*WHAT YOU HAVE TO DO*.
Without omitting anything, copy the data exactly.

*RECORDED INFORMATION*.
-- ==== Sys2Proof/Certificates/Slice0/Obligations.lean ====
section
/-! DEFINITION. The statements for the provers, from the numbered rules of spec/. The terms they use are in
Sys2Proof/Safety.lean. An equation `exec i s = .next (afterCommit …)` or `… (afterError …)` gives the whole next state,
so it is the command's result, its completion and its frame at once. -/

open Sys2Proof Sys2Proof.Machine

/-! ## Numeric primitives -/

/-- 00_scope.md R8: `ceil_sqrt(k)` is the least integer `s ≥ 0` with `s * s ≥ k`. -/
def Obligations.CeilSqrtIsTheLeastRoot : Prop :=
  ∀ k : Nat, k ≤ ceilSqrt k * ceilSqrt k ∧ ∀ t : Nat, k ≤ t * t → ceilSqrt k ≤ t

/-! ## Encoding -/

/-- 30_encoding.md R80, R83, R86: a word decodes to a command exactly when it is the command's word. -/
def Obligations.DecodeAndEncodeAgree : Prop :=
  ∀ (w : Word) (i : Instr), decode w = .ok i ↔ encode i = w

/-- 30_encoding.md R83: the fourteen words of the opcode map, written out. -/
def Obligations.OpcodeMapWordsDecode : Prop :=
  decode 0x00000010 = .ok .cacheReset ∧ decode 0x00000011 = .ok .growTo ∧ decode 0x00000012 = .ok .isPrime ∧
  decode 0x00000013 = .ok .classify ∧ decode 0x00000014 = .ok .primeAt ∧ decode 0x00000020 = .ok .factorize ∧
  decode 0x00000021 = .ok .phi ∧ decode 0x00000022 = .ok .sigma ∧ decode 0x00000023 = .ok .aliquot ∧
  decode 0x00000030 = .ok .seed ∧ decode 0x00000031 = .ok .rngLoad ∧ decode 0x00000032 = .ok .next32 ∧
  decode 0x00000033 = .ok .nextFloat ∧ decode 0x00000034 = .ok .nextBounded

/-- 30_encoding.md R85: a word is illegal exactly when RSV ≠ 0 or OPCODE is none of the fourteen values, and then, when
the sequencer moves, it raises IllegalCommand(word) and changes nothing other than what 60_exceptions.md R201 gives. -/
def Obligations.IllegalWordRaisesIllegalCommand : Prop :=
  ∀ w : Word,
    ((∃ e, decode w = .error e) ↔
      (w.toNat / 2 ^ 8 ≠ 0 ∨
        w.toNat % 2 ^ 8 ∉ [0x10, 0x11, 0x12, 0x13, 0x14, 0x20, 0x21, 0x22, 0x23, 0x30, 0x31, 0x32, 0x33, 0x34])) ∧
    ∀ s : State, s.sequencerMoves = true → s.lastCmd = w →
      (w.toNat / 2 ^ 8 ≠ 0 ∨
        w.toNat % 2 ^ 8 ∉ [0x10, 0x11, 0x12, 0x13, 0x14, 0x20, 0x21, 0x22, 0x23, 0x30, 0x31, 0x32, 0x33, 0x34]) →
      step s = .next (afterError s .illegalCommand w s.cache)

/-! ## The step -/

/-- 30_encoding.md R91, R92; 70_reset_and_hazards.md R245: when the accepted word decodes and the latency has passed (or
the host has nothing to do), the step runs the command. -/
def Obligations.StepRunsTheAcceptedCommand : Prop :=
  ∀ (s : State) (i : Instr), s.phase = .busy → (s.hold = 0 ∨ s.host = []) → decode s.lastCmd = .ok i →
    step s = exec i s

/-- 30_encoding.md R90: a CMD write while IDLE accepts the command, a CMD write while BUSY is not accepted (20_memory.md
R63(c): it is dropped and sets OVR). The fields `hold` and `accepted` are the model's own (log entry 1). -/
def Obligations.CommandWriteIsAcceptedWhenIdle : Prop :=
  ∀ (s : State) (w : Word) (rest : List HostOp), HostMoves s (.write (Config.blockBase + 0x004) 4 w) rest →
    (s.phase = .idle →
      step s = .next { s with
        host := rest
        lastCmd := w
        phase := .busy
        done := false
        err := false
        errCode := none
        hold := Config.latency s.accepted
        accepted := s.accepted + 1 }) ∧
    (s.phase = .busy → step s = .next { s with host := rest, ovr := true, hold := s.hold - 1 })

/-- 30_encoding.md R94, 70_reset_and_hazards.md R245: a BUSY block commits after finitely many steps, at most one more
than the host operations that still fall before the commit; DONE is then 1 unless the host asserted reset meanwhile. -/
def Obligations.BusyBlockCommits : Prop :=
  ∀ s : State, s.phase = .busy → s.hostWf →
    ∃ (k : Nat) (t : State), k ≤ s.hold + 1 ∧ Sys2Proof.core.run k s = .next t ∧ t.phase = .idle ∧
      (HostOp.reset ∉ s.host → t.done = true ∧ t.lastCmd = s.lastCmd)

/-- 60_exceptions.md R214: an IDLE block whose host does nothing keeps its state. -/
def Obligations.IdleBlockDoesNothing : Prop :=
  ∀ s : State, s.phase = .idle → s.host = [] → step s = .next s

*TASK RESPONSE*.
-- ==== Sys2Proof/Certificates/Slice0/Obligations.lean ====
section
/-! DEFINITION. The statements for the provers, from the numbered rules of spec/. The terms they use are in
Sys2Proof/Safety.lean. An equation `exec i s = .next (afterCommit …)` or `… (afterError …)` gives the whole next state,
so it is the command's result, its completion and its frame at once. -/

open Sys2Proof Sys2Proof.Machine

/-! ## Numeric primitives -/

/-- 00_scope.md R8: `ceil_sqrt(k)` is the least integer `s ≥ 0` with `s * s ≥ k`. -/
def Obligations.CeilSqrtIsTheLeastRoot : Prop :=
  ∀ k : Nat, k ≤ ceilSqrt k * ceilSqrt k ∧ ∀ t : Nat, k ≤ t * t → ceilSqrt k ≤ t

/-! ## Encoding -/

/-- 30_encoding.md R80, R83, R86: a word decodes to a command exactly when it is the command's word. -/
def Obligations.DecodeAndEncodeAgree : Prop :=
  ∀ (w : Word) (i : Instr), decode w = .ok i ↔ encode i = w

/-- 30_encoding.md R83: the fourteen words of the opcode map, written out. -/
def Obligations.OpcodeMapWordsDecode : Prop :=
  decode 0x00000010 = .ok .cacheReset ∧ decode 0x00000011 = .ok .growTo ∧ decode 0x00000012 = .ok .isPrime ∧
  decode 0x00000013 = .ok .classify ∧ decode 0x00000014 = .ok .primeAt ∧ decode 0x00000020 = .ok .factorize ∧
  decode 0x00000021 = .ok .phi ∧ decode 0x00000022 = .ok .sigma ∧ decode 0x00000023 = .ok .aliquot ∧
  decode 0x00000030 = .ok .seed ∧ decode 0x00000031 = .ok .rngLoad ∧ decode 0x00000032 = .ok .next32 ∧
  decode 0x00000033 = .ok .nextFloat ∧ decode 0x00000034 = .ok .nextBounded

/-- 30_encoding.md R85: a word is illegal exactly when RSV ≠ 0 or OPCODE is none of the fourteen values, and then, when
the sequencer moves, it raises IllegalCommand(word) and changes nothing other than what 60_exceptions.md R201 gives. -/
def Obligations.IllegalWordRaisesIllegalCommand : Prop :=
  ∀ w : Word,
    ((∃ e, decode w = .error e) ↔
      (w.toNat / 2 ^ 8 ≠ 0 ∨
        w.toNat % 2 ^ 8 ∉ [0x10, 0x11, 0x12, 0x13, 0x14, 0x20, 0x21, 0x22, 0x23, 0x30, 0x31, 0x32, 0x33, 0x34])) ∧
    ∀ s : State, s.sequencerMoves = true → s.lastCmd = w →
      (w.toNat / 2 ^ 8 ≠ 0 ∨
        w.toNat % 2 ^ 8 ∉ [0x10, 0x11, 0x12, 0x13, 0x14, 0x20, 0x21, 0x22, 0x23, 0x30, 0x31, 0x32, 0x33, 0x34]) →
      step s = .next (afterError s .illegalCommand w s.cache)

/-! ## The step -/

/-- 30_encoding.md R91, R92; 70_reset_and_hazards.md R245: when the accepted word decodes and the latency has passed (or
the host has nothing to do), the step runs the command. -/
def Obligations.StepRunsTheAcceptedCommand : Prop :=
  ∀ (s : State) (i : Instr), s.phase = .busy → (s.hold = 0 ∨ s.host = []) → decode s.lastCmd = .ok i →
    step s = exec i s

/-- 30_encoding.md R90: a CMD write while IDLE accepts the command, a CMD write while BUSY is not accepted (20_memory.md
R63(c): it is dropped and sets OVR). The fields `hold` and `accepted` are the model's own (log entry 1). -/
def Obligations.CommandWriteIsAcceptedWhenIdle : Prop :=
  ∀ (s : State) (w : Word) (rest : List HostOp), HostMoves s (.write (Config.blockBase + 0x004) 4 w) rest →
    (s.phase = .idle →
      step s = .next { s with
        host := rest
        lastCmd := w
        phase := .busy
        done := false
        err := false
        errCode := none
        hold := Config.latency s.accepted
        accepted := s.accepted + 1 }) ∧
    (s.phase = .busy → step s = .next { s with host := rest, ovr := true, hold := s.hold - 1 })

/-- 30_encoding.md R94, 70_reset_and_hazards.md R245: a BUSY block commits after finitely many steps, at most one more
than the host operations that still fall before the commit; DONE is then 1 unless the host asserted reset meanwhile. -/
def Obligations.BusyBlockCommits : Prop :=
  ∀ s : State, s.phase = .busy → s.hostWf →
    ∃ (k : Nat) (t : State), k ≤ s.hold + 1 ∧ Sys2Proof.core.run k s = .next t ∧ t.phase = .idle ∧
      (HostOp.reset ∉ s.host → t.done = true ∧ t.lastCmd = s.lastCmd)

/-- 60_exceptions.md R214: an IDLE block whose host does nothing keeps its state. -/
def Obligations.IdleBlockDoesNothing : Prop :=
  ∀ s : State, s.phase = .idle → s.host = [] → step s = .next s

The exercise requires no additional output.